DimensionalData.jl icon indicating copy to clipboard operation
DimensionalData.jl copied to clipboard

Utilities for managing deeply nested data?

Open kapple19 opened this issue 1 year ago • 9 comments

TL; DR

I'm looking to simplify code for managing nested DimArrays and DimStacks. E.g. feeding nested data to AlgebraOfGraphics. Maybe an add_dims function? I've prototyped one that I'm happy to PR:

function add_dims(dimarray, newdims...)
    alldims = (dims(dimarray)..., newdims...)
    return DimArray(
        reshape(
            dimarray |> parent,
            alldims .|> length
        ),
        alldims;
        name = dimarray.name,
        metadata = dimarray.metadata,
        refdims = dimarray.refdims
    )
end

Motivating Example

My work typically involves exploring nested data structures that are best not laid out as a long-format data table. A (non-obvious) example is visualised in the following plot:

image

where the titles are bearings [deg], the horizontal axis is sound speed [m/s], the vertical axis is depth [m] and the colour is range [m].

And this is still a simplified version of the type of data I manage probably half my days at work.

The data plotted above is generated by the following code:

##
using DimensionalData
using CairoMakie, AlgebraOfGraphics

using DimensionalData: dims

##
function munk_profile(z::Real; ϵ = 7.37e-3)
    z̃ = 2(z/1300 - 1)
    return 1500(
        1 + ϵ * (
            z̃ - 1 + exp(-z̃)
        )
    )
end

rand_munk_profile(z::Real) = munk_profile(z) + 5rand()

##
dimprofile(z, c) = DimArray(c, Dim{:z}(z); name = :c)
dimslice(r, zc) = DimArray(zc, Dim{:r}(r); name = :slice)
dimenvironment(θ, rzc) = DimArray(rzc, Dim{:θ}(θ); name = :environment)

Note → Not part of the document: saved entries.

/-- The tile is resident, and granted if written. -/
def State.have (s : State) (cl : Nat) (n : Need) : Bool :=
  if n.write then s.mayWrite cl n.tile else (s.hit cl n.tile).isSome

/-- The needs with each tile once: a write beside a read is a write that needs the tile's data. -/
def mergeNeeds : List Need → List Need
  | [] => []
  | n :: t =>
    let t' := mergeNeeds t
    match t'.find? (fun m => m.tile == n.tile) with
    | some m => ⟨n.tile, n.write || m.write, n.write && m.write && n.whole && m.whole⟩ :: t'.filter (fun x => x.tile != n.tile)
    | none => n :: t'

/-- A missing tile's request is sent once (R195, R213). -/
def State.ask (s : State) (cl : Nat) (n : Need) : State :=
  if s.asked cl n.tile then s else s.send (.fillReq cl n.tile n.write (n.write && n.whole) s.dev.ptime.toNat)

/-- The tile is resident or FILLING. -/
def State.present (s : State) (cl : Nat) (t : Tile) : Bool := ((s.hit cl t).or (s.filling cl t)).isSome
/-- Frames for the missing tiles of a list, or none (R199). -/
def State.allocMissing (s : State) (cl : Nat) : List Need → Option State
  | [] => some s
  | n :: t => match s.allocate cl n.tile 1 5 with
    | none => none
    | some (s, _) => (s.ask cl n).allocMissing cl t
/-- A reference on every tile of a list, the resident ones first, and frames for every missing one, or none (R199). -/
def State.allocAll (s : State) (cl : Nat) (l : List Need) : Option State :=
  let here := l.filter (fun n => s.present cl n.tile)
  (here.foldl (fun s n => let s := s.refUp cl n.tile; if n.write then s.needGrant cl n.tile else s) s).allocMissing cl
    (l.filter (fun n => !s.present cl n.tile))

/-- What a stalled TRD or TWR does for its tile (R234): a miss is requested, a grant is asked for. -/
def State.pursue (s : State) (cl : Nat) (n : Need) : State :=
  match (s.hit cl n.tile).or (s.filling cl n.tile) with
  | some k => let s := s.updFrame cl k (fun f => { f with itin := false }); if n.write then s.needGrant cl n.tile else s
  | none => match s.allocate cl n.tile 0 5 with
    | none => s
    | some (s, _) => s.ask cl n

/-! ## Staleness of tables (R107, R344) -/

/-- a ≥ b and a newer than b, for versions (R368). -/
def verGe (a b : Nat) : Bool := Nat.blt ((a + 65536 - b) % 65536) 32768
def verNewer (a b : Nat) : Bool := a != b && verGe a b

/-- Every VALID table of the cluster's cores, or saved from one (R309), on tiles of the partition that f picks becomes STALE. -/
def State.staleIf (s : State) (cl part : Nat) (f : ZRec → Bool) : State :=
  let s := { s with savedZ := s.savedZ.map (fun z =>
    if z.cl == cl && z.part == part && z.zr.st == .valid && f z.zr then { z with zr := { z.zr with st := .stale } } else z) }
  (coresOf cl).foldl (fun s k =>
    if (s.core k).csr.partid.toNat != part then s
    else s.updCore k (fun c => { c with regs := { c.regs with zr := c.regs.zr.map (fun e =>
      if e.2.st == .valid && f e.2 then (e.1, { e.2 with st := .stale }) else e) } })) s
def ZRec.names (z : ZRec) (t : Tile) : Bool := z.tid == t.tid && z.coord == t.coord
/-- The block of the table overlaps rows r0 to r0 + rn − 1, elements e0 to e0 + en − 1 (R326). -/
def ZRec.overlaps (z : ZRec) (r0 rn e0 en : Nat) : Bool :=
  let p := 64 * (z.kblk / 16)
  let k := 32 * (z.kblk % 16)
  Nat.blt r0 (p + 64) && Nat.blt p (r0 + rn) && Nat.blt e0 (k + 32) && Nat.blt k (e0 + en)
def State.staleRect (s : State) (cl : Nat) (t : Tile) (r0 rn e0 en : Nat) : State :=
  s.staleIf cl t.part (fun z => z.names t && z.overlaps r0 rn e0 en)
/-- A plain store's bytes (R344): a table is covered when a 64-byte line written holds a byte of an element of its block within the extents. -/
def State.staleStore (s : State) (cl part : Nat) (pa n : Nat) : State :=
  s.staleIf cl part (fun z =>
    let t : Tile := ⟨part, z.tid, z.coord⟩
    let d := s.desc part z.tid
    (upFrom (64 * (z.kblk / 16)) 64).any (fun i => (upFrom (32 * (z.kblk % 16)) 32).any (fun j =>
      let e := d.elAddr (d.e * t.c 0 + j) (d.r * t.c 1 + i) (t.c 2) (t.c 3)
      let first := if d.packed then (d.e * t.c 0 + j) * fmtElBits d.fmt % 8 else 0
      Nat.blt (d.e * t.c 0 + j) (nth d.ext 0 0) && Nat.blt (d.r * t.c 1 + i) (nth d.ext 1 0) &&
        (upFrom e ((first + fmtElBits d.fmt + 7) / 8)).any (fun a => match s.xlate (1024 + cl) part a 0 with
          | .ok r => Nat.ble (pa / 64) (r.pa / 64) && Nat.ble (r.pa / 64) ((pa + n - 1) / 64)
          | .error _ => false))))

/-! ## Frame contents -/

/-- Bits of a tile that command id of core k, or another agent, writes: every other running command of the cluster that names the tile sees
undefined values there (R177). -/
def State.markTorn (s : State) (cl : Nat) (t : Tile) (wr : List (Nat × Nat)) (k id : Nat) : State :=
  let hitBy (kk : Nat) (x : Cmd) : Bool := x.st == .running && (x.snap.any (fun e => e.1 == t)) && !(kk == k && x.id == id)
  if (coresOf cl).any (fun kk => (s.core kk).cmds.any (hitBy kk)) then
    ((coresOf cl).foldl (fun s' kk => s'.updCore kk (fun c => { c with cmds := c.cmds.map (fun x =>
      if hitBy kk x then { x with torn := x.torn ++ wr.map (fun w => (⟨t, w.1, w.2, s.freeCtr + w.1⟩ : Torn)) } else x) })) s).draw 139264
  else s
/-- The bits of a tile that running commands of the cluster will write, those of command id of core k left out. -/
def State.beingWritten (s : State) (cl : Nat) (t : Tile) (k id : Nat) : List (Nat × Nat) :=
  (coresOf cl).flatMap (fun kk => ((s.core kk).cmds.filter (fun x => x.st == .running && !(kk == k && x.id == id))).flatMap (fun x =>
    (x.wr.filter (fun e => e.1 == t)).flatMap (fun e => e.2)))
/-- Bits of a frame replaced by free values numbered from base. -/
def tearBits (m : SMap Byte) (pos len base : Nat) : SMap Byte :=
  if pos % 8 == 0 && len % 8 == 0 then msetBytes m (pos / 8) ((upFrom base (len / 8)).map (fun n => freeBits 8 n))
  else setFrameBits m pos len (freeBits len base).toNat

/-- The whole frame, as a range of its bits: the data and the sidecar. -/
def wholeFrame : List (Nat × Nat) := [(0, 139264)]
/-- The contents of the frame of a tile after a write of the ranges wr of its bits; an FP32 tile's sidecar record goes with it (R339). -/
def State.putFrame (s : State) (cl : Nat) (t : Tile) (data : SMap Byte) (wr : List (Nat × Nat)) : State :=
  match s.hit cl t with
  | none => s
  | some key => s.updFrame cl key (fun f => { f with data := data, wrote := f.wrote ++ wr })
/-- A frame of free values numbered from base (R195: a grant without data). -/
def freeFrame (base : Nat) : SMap Byte := (upFrom 0 17408).map (fun n => (n, freeBits 8 (base + n)))
/-- The bytes of the frame of a tile. -/
def State.frameData (s : State) (cl : Nat) (t : Tile) : SMap Byte :=
  match s.hit cl t with
  | none => []
  | some key => (s.frame cl key).data
/-- What a starting command holds of each tile it names: version and bytes. -/
def State.snapshot (s : State) (cl : Nat) (l : List Need) : List (Tile × Nat × SMap Byte) :=
  l.map (fun n => match s.hit cl n.tile with
    | none => (n.tile, 0, [])
    | some key => (n.tile, (s.frame cl key).ver, (s.frame cl key).data))
/-- The version and bytes of a tile that a running command reads: as it started, with undefined values where another write overlaps its
run (R177). -/
def Cmd.tile (x : Cmd) (t : Tile) : Nat × SMap Byte :=
  match x.snap.find? (fun e => e.1 == t) with
  | none => (0, [])
  | some e => (e.2.1, (x.torn.filter (fun y => y.tile == t)).foldl (fun m y => tearBits m y.pos y.len y.base) e.2.2)
/-- The bits of a tile that a running command writes. -/
def Cmd.writes (x : Cmd) (t : Tile) : List (Nat × Nat) := (x.wr.filter (fun e => e.1 == t)).flatMap (fun e => e.2)
/-- A write of an FP32 tile other than ZSAVE's sets the record bytes of its sidecar to zero (R339). -/
def clearRecord (d : Desc) (m : SMap Byte) : SMap Byte :=
  if d.wsel == 0 && d.fmt == 0 then m.filter (fun e => !(Nat.ble 16384 e.1 && Nat.blt e.1 16400)) else m

/-! ## Tiles and memory (R210) -/

/-- The frame a fill brings from memory, with how many free values it holds: bytes in another device's memory are inputs. -/
def State.readTile (s : State) (who : Nat) (d : Desc) (t : Tile) : Except FaultInfo (SMap Byte) :=
  (d.tileBytes t).foldl (fun r b =>
    match r with
    | .error e => .error e
    | .ok m =>
      match s.xlate who t.part b.gva accR with
      | .error e => .error e
      | .ok x =>
        match paKind x.pa with
        | .localHbm => .ok (mset m b.off (BitVec.ofNat 8 (Nat.land (s.byte x.pa).toNat b.mask)) 0)
        | .host => .ok (mset m b.off (BitVec.ofNat 8 (Nat.land (s.byte x.pa).toNat b.mask)) 0)
        | .remote => .ok (mset m b.off (BitVec.ofNat 8 (Nat.land (freeBits 8 (s.freeCtr + b.off)).toNat b.mask)) 0)
        | .none => .error ⟨fcPerm, 2, b.gva⟩) (.ok [])

/-- The frame of a tile whose bytes are inputs, numbered from base on; what lies beyond the extents is 0 (R190). -/
def Desc.inputTile (d : Desc) (t : Tile) (base : Nat) : SMap Byte :=
  (d.tileBytes t).foldl (fun m b => mset m b.off (BitVec.ofNat 8 (Nat.land (freeBits 8 (base + b.off)).toNat b.mask)) 0) []
/-- A frame's bytes within the extents, the others 0 (R190). -/
def Desc.onlyTile (d : Desc) (t : Tile) (x : SMap Byte) : SMap Byte :=
  (d.tileBytes t).foldl (fun m b => mset m b.off (BitVec.ofNat 8 (Nat.land (mget x b.off 0).toNat b.mask)) 0) []

/-- Bytes of other devices' memory are charged to the ports that they pass (R274). -/
def State.chargeAll (s : State) (part who : Nat) (l : List Nat) : State := l.foldl (fun s a => s.charge part (s.portBucket (fabricDev a) who) 1) s
/-- A tile's bytes pass between a cluster and memory: they are charged and counted (R274, R378). -/
def State.passTile (s : State) (who : Nat) (d : Desc) (t : Tile) : State :=
  let as := (d.tileBytes t).filterMap (fun b => match s.xlate who t.part b.gva 0 with | .ok x => some x.pa | .error _ => none)
  (s.servedAll t.part (as.filter (fun a => paKind a != .remote))).chargeAll t.part who (as.filter (fun a => paKind a == .remote))
/-- The requests for a tile's bytes may be injected (R274). -/
def State.mayTile (s : State) (who : Nat) (d : Desc) (t : Tile) : Bool :=
  s.buckets.isEmpty ||
    (d.tileBytes t).all (fun b => match s.xlate who t.part b.gva 0 with
      | .ok x => if paKind x.pa == .remote then 0 ≤ s.bucket t.part (s.portBucket (fabricDev x.pa) who) else s.mayInject t.part x.pa
      | .error _ => true)
/-- A line of the tile reaches its point of coherence: its write-queue entries close (R269). -/
def State.closeTile (s : State) (who : Nat) (d : Desc) (t : Tile) : State :=
  if s.wq.isEmpty then s
  else (d.tileBytes t).foldl (fun s b => match s.xlate who t.part b.gva 0 with | .ok x => s.closeLine x.pa | .error _ => s) s

/-- The first fault that an access of some bytes of a tile meets. -/
def State.tileFault (s : State) (who part acc : Nat) (bs : List TileByte) : Option FaultInfo :=
  bs.findSome? (fun b => match s.xlate who part b.gva acc with | .error e => some e | .ok _ => none)

/-- A tile's bytes written to memory (R210). With the identifier redefined since the fill every byte is an undefined value (R217). -/
def State.writeTile (s : State) (who : Nat) (d : Desc) (t : Tile) (redef : Bool) (data : SMap Byte) : State :=
  let s1 := ((d.tileBytes t).filter (fun b => b.back)).foldl (fun s b =>
    match s.xlate who t.part b.gva accW with
    | .error _ => s
    | .ok x =>
      match paKind x.pa with
      | .localHbm | .host =>
        let old := (s.byte x.pa).toNat
        let new := if redef then (freeBits 8 (s.freeCtr + b.off)).toNat else (mget data b.off 0).toNat
        s.wrBytes x.pa [BitVec.ofNat 8 (Nat.lor (Nat.land new b.mask) (old - Nat.land old b.mask))]
      | _ => s) (s.closeTile who d t)
  if redef then s1.draw 17408 else s1

end Sys2Proof.Machine
end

rand_depths() = [0 : 10 : 50; 5e3rand(rand(20:30))] |> sort! |> unique!
rand_ranges() = [0; 10e3rand(rand(2:5))] |> sort! |> unique!

rand_dimprofile() = rand_depths() |> zs -> dimprofile(zs, rand_munk_profile.(zs))
rand_dimslice() = rand_ranges() |> rs -> dimslice(rs, [rand_dimprofile() for _ in rs])
rand_environment() = (45 |> step -> 0 : step : 360-step) |> θs -> dimenvironment(θs, [rand_dimslice() for _ in θs])

env = rand_environment()

I can show the nested structures of env by:

julia> dims(env)
(↓ θ Sampled{Int64} 0:45:315 ForwardOrdered Regular Points)

julia> dims(env[1])
(↓ r Sampled{Float64} [0.0, 3597.4471629977843, 5534.263563590665, 7028.512437622645] ForwardOrdered Irregular Points)

julia> dims(env[1][1])
(↓ z Sampled{Float64} [0.0, 10.0, …, 4977.663346971497, 4990.064674258991] ForwardOrdered Irregular Points)

Each bearing Dim{:θ} has a collection of ranges Dim{:r} whose values aren't shared between each θ. Likewise each Dim{:r} has a collection of depth-sound speed Dim{:z}-Dim{:c} pairs whose z values aren't shared between each r.

(In other words, vector data I guess 😅 but with structures resembling raster data, DimensionalData is the best I've found so far for managing such data.)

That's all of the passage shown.